Despite this inconsistency, knowing how to properly format, present, and construct a cover letter is a valuable skill that every job hunter must pursue to perfect.

To help you get started in your journey toward that awesome new position, I’ve put together a list of common cover letter blunders to avoid.

By sidestepping these potential pitfalls, your cover letter will stand a higher chance of being read/acknowledged.


Including the Cover Letter as a Separate Attachment

One goal of the cover letter is to get people to open your resume.

So where possible, don’t include the cover letter as an attachment in addition to your resume.

That makes the employer’s job harder and reduces the chances of your documents being read. It is also ignored by application tracking systems often.

For example, if you are sending an email application, then include the cover letter text in the email body itself.


Using General/Overused Words, Without Being Specific

Comments about “being the ideal match,” or “being a results oriented,” often result in the recruiter rolling their eyes.

If you really want to impress the recruiter, your examples of such qualifications need to be specific, and genuine.


Typos and Formatting Errors

It has been shown that 70% of recruiters will automatically dismiss any applicant with typos or formatting errors present in their cover letter.

Before sending in material to a company, always check a few times, to make sure it is devoid of any issues.


Talking too Much About Yourself

Knowing your audience is half the battle when trying to impress a recruiter/employer.

Once you know what they’re looking for, use the cover letter to explain what you can do for them.

It’s about them.

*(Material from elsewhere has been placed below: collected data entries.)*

-- ==== Sys2Proof/Machine/SketchCommands.lean ====
section
/-! DEFINITION. The Frequency Sketch commands (42_sketch.md). `frequency` and `increment` are written for any
parameters; the commands use `Config.params`. -/

namespace Sys2Proof.Machine

/-- `FREQ key` (R148), the document's steps 1 to 6; R153 items 1 and 2 are about it. -/
def frequency (p : Params) (key : Key) (s : State) : Host.Outcome State Fault Refusal :=
  if !s.init then .next (s.answer 0)
  else if !s.probesInside (keyHash64 p key) then .fault .filterBounds
  else if !s.mightContain (keyHash64 p key) then .next (s.answer 0)
  else if !s.slotsInside (slots p key.ident s.blockMask) then .fault .tableBounds
  else
    .next (s.answer
      (BitVec.ofNat 64 (minReading (s.readings (slots p key.ident s.blockMask)) + 1)))

/-- `INCR key` (R149), the document's steps 1 to 5: doorkeeping (R153 item 3) is its third. -/
def increment (p : Params) (key : Key) (s : State) : Host.Outcome State Fault Refusal :=
  if !s.init then .next (s.answer 0)
  else if !s.probesInside (keyHash64 p key) then .fault .filterBounds
  else if s.newlyObserved (keyHash64 p key) then .next ((s.putBits (keyHash64 p key)).answer 0)
  else if !s.slotsInside (slots p key.ident s.blockMask) then .fault .tableBounds
  else .next (((s.putBits (keyHash64 p key)).count (slots p key.ident s.blockMask)).answer 0)

/-- `ENSURE n` (R144): a negative operand raises `ERR_ARG` (R183); else the capacity is ensured. -/
def execEnsure (ms : Word) (s : State) : Host.Outcome State Fault Refusal :=
  if ms.toInt < 0 then .next (s.raiseError .arg) else .next ((s.ensureCapacity ms.toNat).answer 0)

/-- `INCR key` (R149). -/
def execIncr (key : Key) (s : State) : Host.Outcome State Fault Refusal := increment Config.params key s

/-- `FREQ key` (R148). -/
def execFreq (key : Key) (s : State) : Host.Outcome State Fault Refusal := frequency Config.params key s

/-- `ISNINIT` (R143): 1 while the sketch has no table. -/
def execIsninit (s : State) : Host.Outcome State Fault Refusal := .next (s.answer (boolWord (!s.init)))

end Sys2Proof.Machine
end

Not you.


Too Much Duplication

Nobody wants to read the same material twice.

If you simply use your cover letter to repeat your resume, the recruiter will become bored, and become more dismissive of your candidacy.


Writing a Novel

Similar to typos, most recruiters/employers prefer brief cover letters.

In fact, a cover letter that is a half-page or less is often considered the strongest.

Avoid novelistic writing, and keep your application material strong, short, and attractive.


Going Overboard with Praise

Don’t be hyperbolic about your love or admiration of the company.

If you do this, it will make you look unprofessional, and possibly disingenuous.

Flattery is welcome; just keep your compliments reasonable and keep the focus on what you can do for them.


Using the Same Cover Letter for All Jobs

While your cover letters might follow the same structure for most applications, as far as possible, try to tailor them for different roles. Generic and one-size-fits all letters, will have a lower success rate.